» Your goal
Please set down, unchanged, the line containing "match x.2 with" and all the lines that follow it until the data below ends.

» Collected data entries
/-- Whether a test holds of every line of a RASTER: of its first and last two lines, between which the others lie (R129). `test` is given
the start, the direction and the end of the line. -/
def everyLine (sp : Bool) (x y : Int) (an c h cs ls : Nat) (test : Pt → Int × Int → Pt → Bool) : Bool :=
  [0, 1, ls - 2, ls - 1].all (fun i =>
    if i < ls then
      let (p, u, q) := rasterLine sp x y an c h cs i
      test p u q
    else true)

/-- Whether the run-ins of every line of a RASTER lie in the field at speed `v` (R173). -/
def runInsFit (e : ScanEnv) (sp : Bool) (x y : Int) (an c h cs ls v : Nat) : Bool :=
  everyLine sp x y an c h cs ls (fun p u _ => !outside e (ptAlong p u.1 u.2 (-(cnt (runInCounts v e.a e.j)))))

/-- Whether the corners and every run-in and run-out of a RASTER lie in the field at speed `v` (R168). -/
def rasterFits (e : ScanEnv) (sp : Bool) (x y : Int) (an c h cs ls v : Nat) : Bool :=
  runInsFit e sp x y an c h cs ls v && everyLine sp x y an c h cs ls (fun p u q =>
    !outside e p && !outside e q && !outside e (ptAlong q u.1 u.2 (changeDist v 0 e.a e.j)))

/-- The playback speed of a RASTER (R173): record speed, 2.5 µs plus the difference of the leads for each cell, and the
field. -/
def playback (e : ScanEnv) (r : Rec) : Nat :=
  match r with
  | .raster sp _ x y an c h cs ls speed _ _ _ =>
    let diff := absDiff e.leadOn e.leadOff
    let v2 := c * 65536 * 1024 / (256 + diff)
    let m := Nat.min (speedOf speed) v2
    largestIn 1 m (fun v => runInsFit e sp x y an c h cs ls v)
  | _ => 0

/-- Where the move of a JUMP to `q` ends: at the run-in start of the chain that the record after it begins (R157). DEDUCED: assumption 39. -/
def jumpEnd (e : ScanEnv) (q : Pt) (next : Option QRec) : Pt :=
  match next with
  | some v => if isChainRec v.body && e.runIn then runInStart e.a e.j q v.body else q
  | none => q

/-- Whether a record has a point outside the field (R168). `opens` and `closes` say whether it begins and ends an exposure
chain; `p` is the current position before it, and `next` the record after it. DEDUCED: assumption 39. -/
def recOutside (e : ScanEnv) (p : Option Pt) (opens closes : Bool) (next : Option QRec) (r : Rec) : Bool :=
  match r with
  | .jump _ x y _ _ => outside e (ptOf x y) || outside e (jumpEnd e (ptOf x y) next)
  | .vec _ _ x y _ _ _ _ _ =>
    let p0 := p.getD (ptOf x y)
    outside e (ptOf x y) || outside e p0 || (e.runIn && opens && outside e (runInStart e.a e.j p0 r))
      || (e.runIn && closes && outside e (runOutEnd e.a e.j p0 r))
  | .poly _ _ _ _ _ pts =>
    let p0 := p.getD { x := 0, y := 0 }
    pts.any (fun xy => outside e (ptOf xy.1 xy.2)) || outside e p0
      || (e.runIn && opens && outside e (runInStart e.a e.j p0 r))
      || (e.runIn && closes && outside e (runOutEnd e.a e.j p0 r))
  | .raster sp _ x y an c h cs ls _ _ _ _ => !rasterFits e sp x y an c h cs ls (playback e r)
  | .mark _ z _ sx sy ex ey speed _ _ =>
    let s := ptOf sx sy
    let t := ptOf ex ey
    let u := unitDir s t
    let (a, j) := markLimits e z
    outside e s || outside e t || outside e (markStart e z s t speed)
      || outside e (ptAlong t u.1 u.2 (changeDist (speedOf speed) 0 a j))
  | .dwell _ => false
  | .endRec => false

/-- The records of the stream in execution: the claimed item's, or the channel's own (R156). -/
def stream (c : Chan) : List QRec :=
  match c.item with
  | some it => it.recs
  | none => c.ahead

/-- Whether the records of the stream in execution end before one with a point outside the field (R168). -/
def cutShort (c : Chan) : Bool :=
  match c.item with
  | some it => !it.refused.isEmpty
  | none => c.blocked

/-- The records that follow the stream and are not executed, the first of them with a point outside the field (R168). -/
def refused (c : Chan) : List QRec :=
  match c.item with
  | some it => it.refused
  | none => if c.blocked then c.queue else []

/-- The channel with the first record of its stream taken. -/
def popRec (c : Chan) : Chan :=
  match c.item with
  | some it => { c with item := some { it with recs := it.recs.drop 1 } }
  | none => { c with ahead := c.ahead.drop 1 }

/-- Backlog and count after own records of these nominal durations complete (R179). -/
def complete (c : Chan) (ends : List Nat) : Chan :=
  { c with backlog := c.backlog - sumN ends, counts := { c.counts with completed := satU 32 (c.counts.completed + ends.length) } }

/-- The nominal durations a record brings when it completes: none in a claimed item (R179). -/
def ownEnds (c : Chan) (r : QRec) : List Nat := if c.item.isSome then [] else [r.nominal]

/-- Bytes of records in a list. -/
def bytesOf (l : List QRec) : Nat := sumN (l.map (fun r => r.bytes))

/-- Whether the chain would open with this record: the last record of the look-ahead is no VEC or POLY. -/
def opensChain (c : Chan) (taken : List QRec) : Bool :=
  match taken.getLast? with
  | some r => !isChainRec r.body
  | none => !c.chainOpen

/-- The position after the records of the look-ahead buffer, from the end of the channel's own record in execution (R124). -/
def aheadEnd (c : Chan) (taken : List QRec) : Option Pt :=
  taken.foldl (fun p r => match recEnd r.body with | some q => some q | none => p)
    (match c.item with | some it => it.home | none => c.cur)

/-- Bytes that stand in Qn: its records, and the map of a RASTER that is being decoded (R27, R166). -/
def queueBytes (c : Chan) : Nat := bytesOf c.queue + sumN (c.mapWords.map (fun w => w.2))

/-- Bytes of the look-ahead buffer: the records that wait and the channel's own records in execution (R164). -/
def heldBytes (c : Chan) : Nat :=
  bytesOf c.ahead + sumN (c.segs.map (fun g => g.bytes)) + (if c.item.isSome then 0 else ((c.active.map (fun r => r.bytes)).getD 0))

/-- Segments of the look-ahead buffer (R164). -/
def heldSegs (c : Chan) : Nat :=
  sumN (c.ahead.map (fun x => recSegs x.body)) + (if c.item.isSome then 0 else (c.segs.filter (fun g => g.light != .dark)).length)

/-- Fetch from Qn into the look-ahead buffer (R151, R164, R166): whole records, up to 32,768 bytes and 1,024 segments, no
record beyond END (R143), and no record with a point outside the field (R168). One larger than the buffer is held alone; of a RASTER larger
than it only the 40 bytes before the map are fetched, and its map stays at the front of Qn. `fuel` bounds the records. DEDUCED: assumption 39. -/
def fetchRecs (e : ScanEnv) : Nat → Chan → Chan × List Event
  | 0, c => (c, [])
  | k + 1, c =>
    match c.queue with
    | [] => (c, [])
    | r :: rest =>
      let x : QRec := if r.words.isEmpty then r else { r with bytes := 40 }
      let ended := c.atEnd || c.ahead.any (fun x => isEndRec x.body)
      let full := decide (32768 < heldBytes c + x.bytes) && decide (0 < heldBytes c)
        || decide (1024 < heldSegs c + recSegs r.body) && decide (0 < heldSegs c)
      if ended || full || c.blocked || !c.mapWords.isEmpty || r.layer != e.layer then (c, [])
      else
        let closes := match rest with | x :: _ => !isChainRec x.body | [] => true
        if recOutside e (aheadEnd c c.ahead) (opensChain c c.ahead) closes rest.head? r.body then
          ({ c with blocked := true }, [chanEvent e.n 0x0601 .stopChannel (leBytes 4 r.offset)])
        else fetchRecs e k { c with queue := rest, ahead := c.ahead ++ [x], mapWords := r.words }

/-- The records of an item before the first one with a point outside the field, and the records from that one on (R168). -/
def itemInside (e : ScanEnv) : Option Pt → Bool → List QRec → List QRec × List QRec
  | _, _, [] => ([], [])
  | p, opens, r :: rest =>
    let closes := match rest with | x :: _ => !isChainRec x.body | [] => true
    if recOutside e p opens closes rest.head? r.body then ([], r :: rest)
    else
      let x := itemInside e (match recEnd r.body with | some q => some q | none => p) (!isChainRec r.body) rest
      (r :: x.1, x.2)

/-- The claimed item fetched into the look-ahead buffer (R168, R183). -/
def fetchItem (e : ScanEnv) (c : Chan) : Chan × List Event :=
  match c.item with
  | none => (c, [])
  | some it =>
    let x := itemInside e c.cur true it.recs
    match x.2 with
    | [] => (c, [])
    | r :: _ => ({ c with item := some { it with recs := x.1, refused := x.2 } },
        [chanEvent e.n 0x0601 .stopChannel (leBytes 4 r.offset)])

/-- Whether every planned segment has ended at absolute time `t`. -/
def pathDone (c : Chan) (t : Nat) : Bool := c.segs.all (fun g => decide (segStop g ≤ t))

» Output below
    match x.2 with
    | [] => (c, [])
    | r :: _ => ({ c with item := some { it with recs := x.1, refused := x.2 } },
        [chanEvent e.n 0x0601 .stopChannel (leBytes 4 r.offset)])

/-- Whether every planned segment has ended at absolute time `t`. -/
def pathDone (c : Chan) (t : Nat) : Bool := c.segs.all (fun g => decide (segStop g ≤ t))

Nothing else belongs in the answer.